▶ Exercise instructions
Write out the data exactly, every line included.

▶ Saved data entries
※

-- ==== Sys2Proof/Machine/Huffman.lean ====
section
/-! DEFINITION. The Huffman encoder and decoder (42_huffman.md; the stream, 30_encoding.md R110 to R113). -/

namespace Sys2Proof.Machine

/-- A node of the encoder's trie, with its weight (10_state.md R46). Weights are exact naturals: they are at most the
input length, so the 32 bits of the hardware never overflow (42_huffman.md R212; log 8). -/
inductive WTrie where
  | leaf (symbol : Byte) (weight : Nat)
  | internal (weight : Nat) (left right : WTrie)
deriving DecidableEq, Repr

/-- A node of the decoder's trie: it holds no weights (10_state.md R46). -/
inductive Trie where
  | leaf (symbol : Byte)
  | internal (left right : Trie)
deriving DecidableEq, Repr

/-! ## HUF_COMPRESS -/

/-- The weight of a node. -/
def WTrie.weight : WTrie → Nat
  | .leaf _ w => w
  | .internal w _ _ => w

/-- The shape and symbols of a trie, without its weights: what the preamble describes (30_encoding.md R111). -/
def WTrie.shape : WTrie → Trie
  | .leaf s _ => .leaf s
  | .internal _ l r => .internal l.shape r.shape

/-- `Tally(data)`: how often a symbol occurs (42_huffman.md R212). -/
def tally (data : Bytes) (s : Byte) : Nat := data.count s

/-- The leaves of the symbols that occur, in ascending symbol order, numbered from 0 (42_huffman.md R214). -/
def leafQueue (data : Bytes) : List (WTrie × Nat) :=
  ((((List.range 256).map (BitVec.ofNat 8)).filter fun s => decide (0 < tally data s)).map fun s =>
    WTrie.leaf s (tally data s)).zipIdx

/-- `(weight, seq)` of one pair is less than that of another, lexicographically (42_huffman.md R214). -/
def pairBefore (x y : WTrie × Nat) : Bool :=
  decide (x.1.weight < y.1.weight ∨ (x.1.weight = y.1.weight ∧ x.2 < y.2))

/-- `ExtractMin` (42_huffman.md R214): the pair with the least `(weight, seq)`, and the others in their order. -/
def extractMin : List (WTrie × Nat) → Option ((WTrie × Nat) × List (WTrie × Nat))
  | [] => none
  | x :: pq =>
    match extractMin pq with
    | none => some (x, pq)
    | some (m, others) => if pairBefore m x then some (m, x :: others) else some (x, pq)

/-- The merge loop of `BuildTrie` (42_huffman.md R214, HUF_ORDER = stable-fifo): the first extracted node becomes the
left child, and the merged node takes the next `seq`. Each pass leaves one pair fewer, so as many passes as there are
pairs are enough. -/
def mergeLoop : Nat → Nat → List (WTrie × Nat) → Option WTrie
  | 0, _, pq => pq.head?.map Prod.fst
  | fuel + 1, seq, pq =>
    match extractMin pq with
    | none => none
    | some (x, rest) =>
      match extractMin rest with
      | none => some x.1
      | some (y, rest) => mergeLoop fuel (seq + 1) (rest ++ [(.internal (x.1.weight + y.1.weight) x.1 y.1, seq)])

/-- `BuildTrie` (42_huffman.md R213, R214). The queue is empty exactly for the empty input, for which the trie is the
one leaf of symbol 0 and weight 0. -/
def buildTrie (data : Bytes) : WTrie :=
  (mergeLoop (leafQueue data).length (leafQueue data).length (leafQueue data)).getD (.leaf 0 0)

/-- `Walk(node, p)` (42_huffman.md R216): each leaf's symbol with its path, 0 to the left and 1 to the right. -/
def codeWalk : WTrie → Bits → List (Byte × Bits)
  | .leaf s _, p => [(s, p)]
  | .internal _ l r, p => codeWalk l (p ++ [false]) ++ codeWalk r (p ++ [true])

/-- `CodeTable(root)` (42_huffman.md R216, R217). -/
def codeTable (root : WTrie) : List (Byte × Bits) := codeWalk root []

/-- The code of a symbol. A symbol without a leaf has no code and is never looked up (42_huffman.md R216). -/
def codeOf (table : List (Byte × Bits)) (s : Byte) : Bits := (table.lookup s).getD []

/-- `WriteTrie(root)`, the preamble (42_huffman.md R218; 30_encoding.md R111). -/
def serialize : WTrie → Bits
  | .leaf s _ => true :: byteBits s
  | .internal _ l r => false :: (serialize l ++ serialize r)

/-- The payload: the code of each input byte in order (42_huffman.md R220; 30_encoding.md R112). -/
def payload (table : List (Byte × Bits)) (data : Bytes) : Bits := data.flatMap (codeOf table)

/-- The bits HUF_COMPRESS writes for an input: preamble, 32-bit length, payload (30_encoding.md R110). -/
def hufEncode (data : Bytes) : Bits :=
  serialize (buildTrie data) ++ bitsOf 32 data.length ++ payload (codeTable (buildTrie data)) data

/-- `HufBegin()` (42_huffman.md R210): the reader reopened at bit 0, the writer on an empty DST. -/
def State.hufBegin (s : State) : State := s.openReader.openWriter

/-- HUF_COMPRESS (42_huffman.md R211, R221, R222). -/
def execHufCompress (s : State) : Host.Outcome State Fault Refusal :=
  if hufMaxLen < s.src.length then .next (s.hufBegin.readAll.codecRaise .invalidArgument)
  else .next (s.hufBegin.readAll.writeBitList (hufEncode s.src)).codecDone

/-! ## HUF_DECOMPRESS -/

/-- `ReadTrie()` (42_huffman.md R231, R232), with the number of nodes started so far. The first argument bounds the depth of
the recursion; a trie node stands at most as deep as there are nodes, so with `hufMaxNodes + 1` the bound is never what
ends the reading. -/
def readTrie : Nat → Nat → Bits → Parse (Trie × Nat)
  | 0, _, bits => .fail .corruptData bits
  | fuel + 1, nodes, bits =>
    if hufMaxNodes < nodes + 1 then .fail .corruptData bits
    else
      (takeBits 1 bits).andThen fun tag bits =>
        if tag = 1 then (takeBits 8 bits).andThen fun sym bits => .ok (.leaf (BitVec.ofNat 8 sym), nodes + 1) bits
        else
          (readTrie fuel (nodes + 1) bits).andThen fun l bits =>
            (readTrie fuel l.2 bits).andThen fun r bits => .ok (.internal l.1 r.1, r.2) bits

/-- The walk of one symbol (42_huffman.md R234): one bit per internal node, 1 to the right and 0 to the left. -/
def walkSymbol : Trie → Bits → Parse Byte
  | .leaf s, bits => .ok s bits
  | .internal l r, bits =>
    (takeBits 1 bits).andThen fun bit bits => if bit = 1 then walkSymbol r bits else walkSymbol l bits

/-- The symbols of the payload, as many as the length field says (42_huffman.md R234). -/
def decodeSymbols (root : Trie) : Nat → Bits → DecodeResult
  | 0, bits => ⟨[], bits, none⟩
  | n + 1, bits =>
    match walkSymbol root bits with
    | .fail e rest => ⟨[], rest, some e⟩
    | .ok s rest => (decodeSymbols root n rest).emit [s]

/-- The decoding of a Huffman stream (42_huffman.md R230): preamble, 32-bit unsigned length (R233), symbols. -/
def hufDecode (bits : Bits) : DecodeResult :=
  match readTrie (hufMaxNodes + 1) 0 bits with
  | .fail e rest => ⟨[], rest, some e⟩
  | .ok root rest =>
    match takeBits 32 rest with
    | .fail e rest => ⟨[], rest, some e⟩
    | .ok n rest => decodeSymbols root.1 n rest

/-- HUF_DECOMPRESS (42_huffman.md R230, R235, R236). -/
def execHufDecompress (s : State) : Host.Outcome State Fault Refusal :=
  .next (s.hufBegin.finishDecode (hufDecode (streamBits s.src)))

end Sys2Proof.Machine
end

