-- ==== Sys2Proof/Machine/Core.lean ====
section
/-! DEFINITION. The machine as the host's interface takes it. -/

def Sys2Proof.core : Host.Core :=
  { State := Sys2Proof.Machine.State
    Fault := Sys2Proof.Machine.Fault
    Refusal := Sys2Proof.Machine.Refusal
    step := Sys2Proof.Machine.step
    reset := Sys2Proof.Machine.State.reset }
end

※

▶ Solution
-- ==== Sys2Proof/Machine/Huffman.lean ====
section
/-! DEFINITION. The Huffman encoder and decoder (42_huffman.md; the stream, 30_encoding.md R110 to R113). -/

namespace Sys2Proof.Machine

/-- A node of the encoder's trie, with its weight (10_state.md R46). Weights are exact naturals: they are at most the
input length, so the 32 bits of the hardware never overflow (42_huffman.md R212; log 8). -/
inductive WTrie where
  | leaf (symbol : Byte) (weight : Nat)
  | internal (weight : Nat) (left right : WTrie)
deriving DecidableEq, Repr

/-- A node of the decoder's trie: it holds no weights (10_state.md R46). -/
inductive Trie where
  | leaf (symbol : Byte)
  | internal (left right : Trie)
deriving DecidableEq, Repr

/-! ## HUF_COMPRESS -/

/-- The weight of a node. -/
def WTrie.weight : WTrie → Nat
  | .leaf _ w => w
  | .internal w _ _ => w

/-- The shape and symbols of a trie, without its weights: what the preamble describes (30_encoding.md R111). -/
def WTrie.shape : WTrie → Trie
  | .leaf s _ => .leaf s
  | .internal _ l r => .internal l.shape r.shape

/-- `Tally(data)`: how often a symbol occurs (42_huffman.md R212). -/
def tally (data : Bytes) (s : Byte) : Nat := data.count s

/-- The leaves of the symbols that occur, in ascending symbol order, numbered from 0 (42_huffman.md R214). -/
def leafQueue (data : Bytes) : List (WTrie × Nat) :=
  ((((List.range 256).map (BitVec.ofNat 8)).filter fun s => decide (0 < tally data s)).map fun s =>
    WTrie.leaf s (tally data s)).zipIdx

/-- `(weight, seq)` of one pair is less than that of another, lexicographically (42_huffman.md R214). -/
def pairBefore (x y : WTrie × Nat) : Bool :=
  decide (x.1.weight < y.1.weight ∨ (x.1.weight = y.1.weight ∧ x.2 < y.2))

/-- `ExtractMin` (42_huffman.md R214): the pair with the least `(weight, seq)`, and the others in their order. -/
def extractMin : List (WTrie × Nat) → Option ((WTrie × Nat) × List (WTrie × Nat))
  | [] => none
  | x :: pq =>
    match extractMin pq with
    | none => some (x, pq)
    | some (m, others) => if pairBefore m x then some (m, x :: others) else some (x, pq)

/-- The merge loop of `BuildTrie` (42_huffman.md R214, HUF_ORDER = stable-fifo): the first extracted node becomes the
left child, and the merged node takes the next `seq`. Each pass leaves one pair fewer, so as many passes as there are
pairs are enough. -/
def mergeLoop : Nat → Nat → List (WTrie × Nat) → Option WTrie
  | 0, _, pq => pq.head?.map Prod.fst
  | fuel + 1, seq, pq =>
    match extractMin pq with
    | none => none
    | some (x, rest) =>
      match extractMin rest with
      | none => some x.1
      | some (y, rest) => mergeLoop fuel (seq + 1) (rest ++ [(.internal (x.1.weight + y.1.weight) x.1 y.1, seq)])

/-- `BuildTrie` (42_huffman.md R213, R214). The queue is empty exactly for the empty input, for which the trie is the
one leaf of symbol 0 and weight 0. -/
def buildTrie (data : Bytes) : WTrie :=
  (mergeLoop (leafQueue data).length (leafQueue data).length (leafQueue data)).getD (.leaf 0 0)

/-- `Walk(node, p)` (42_huffman.md R216): each leaf's symbol with its path, 0 to the left and 1 to the right. -/
def codeWalk : WTrie → Bits → List (Byte × Bits)
  | .leaf s _, p => [(s, p)]
  | .internal _ l r, p => codeWalk l (p ++ [false]) ++ codeWalk r (p ++ [true])

/-- `CodeTable(root)` (42_huffman.md R216, R217). -/
def codeTable (root : WTrie) : List (Byte × Bits) := codeWalk root []

/-- The code of a symbol. A symbol without a leaf has no code and is never looked up (42_huffman.md R216). -/
def codeOf (table : List (Byte × Bits)) (s : Byte) : Bits := (table.lookup s).getD []

/-- `WriteTrie(root)`, the preamble (42_huffman.md R218; 30_encoding.md R111). -/
def serialize : WTrie → Bits
  | .leaf s _ => true :: byteBits s
  | .internal _ l r => false :: (serialize l ++ serialize r)

/-- The payload: the code of each input byte in order (42_huffman.md R220; 30_encoding.md R112). -/
def payload (table : List (Byte × Bits)) (data : Bytes) : Bits := data.flatMap (codeOf table)

/-- The bits HUF_COMPRESS writes for an input: preamble, 32-bit length, payload (30_encoding.md R110). -/
def hufEncode (data : Bytes) : Bits :=
  serialize (buildTrie data) ++ bitsOf 32 data.length ++ payload (codeTable (buildTrie data)) data

/-- `HufBegin()` (42_huffman.md R210): the reader reopened at bit 0, the writer on an empty DST. -/
def State.hufBegin (s : State) : State := s.openReader.openWriter

/-- HUF_COMPRESS (42_huffman.md R211, R221, R222). -/
def execHufCompress (s : State) : Host.Outcome State Fault Refusal :=
  if hufMaxLen < s.src.length then .next (s.hufBegin.readAll.codecRaise .invalidArgument)
  else .next (s.hufBegin.readAll.writeBitList (hufEncode s.src)).codecDone

/-! ## HUF_DECOMPRESS -/

/-- `ReadTrie()` (42_huffman.md R231, R232), with the number of nodes started so far. The first argument bounds the depth of
the recursion; a trie node stands at most as deep as there are nodes, so with `hufMaxNodes + 1` the bound is never what
ends the reading. -/
def readTrie : Nat → Nat → Bits → Parse (Trie × Nat)
  | 0, _, bits => .fail .corruptData bits
  | fuel + 1, nodes, bits =>
    if hufMaxNodes < nodes + 1 then .fail .corruptData bits
    else
      (takeBits 1 bits).andThen fun tag bits =>
        if tag = 1 then (takeBits 8 bits).andThen fun sym bits => .ok (.leaf (BitVec.ofNat 8 sym), nodes + 1) bits
        else
          (readTrie fuel (nodes + 1) bits).andThen fun l bits =>
            (readTrie fuel l.2 bits).andThen fun r bits => .ok (.internal l.1 r.1, r.2) bits

/-- The walk of one symbol (42_huffman.md R234): one bit per internal node, 1 to the right and 0 to the left. -/
def walkSymbol : Trie → Bits → Parse Byte
  | .leaf s, bits => .ok s bits
  | .internal l r, bits =>
    (takeBits 1 bits).andThen fun bit bits => if bit = 1 then walkSymbol r bits else walkSymbol l bits

/-- The symbols of the payload, as many as the length field says (42_huffman.md R234). -/
def decodeSymbols (root : Trie) : Nat → Bits → DecodeResult
  | 0, bits => ⟨[], bits, none⟩
  | n + 1, bits =>
    match walkSymbol root bits with
    | .fail e rest => ⟨[], rest, some e⟩
    | .ok s rest => (decodeSymbols root n rest).emit [s]

/-- The decoding of a Huffman stream (42_huffman.md R230): preamble, 32-bit unsigned length (R233), symbols. -/
def hufDecode (bits : Bits) : DecodeResult :=
  match readTrie (hufMaxNodes + 1) 0 bits with
  | .fail e rest => ⟨[], rest, some e⟩
  | .ok root rest =>
    match takeBits 32 rest with
    | .fail e rest => ⟨[], rest, some e⟩
    | .ok n rest => decodeSymbols root.1 n rest

/-- HUF_DECOMPRESS (42_huffman.md R230, R235, R236). -/
def execHufDecompress (s : State) : Host.Outcome State Fault Refusal :=
  .next (s.hufBegin.finishDecode (hufDecode (streamBits s.src)))

end Sys2Proof.Machine
end

-- ==== Sys2Proof/Machine/Core.lean ====
section
/-! DEFINITION. The machine as the host's interface takes it. -/

def Sys2Proof.core : Host.Core :=
  { State := Sys2Proof.Machine.State
    Fault := Sys2Proof.Machine.Fault
    Refusal := Sys2Proof.Machine.Refusal
    step := Sys2Proof.Machine.step
    reset := Sys2Proof.Machine.State.reset }
end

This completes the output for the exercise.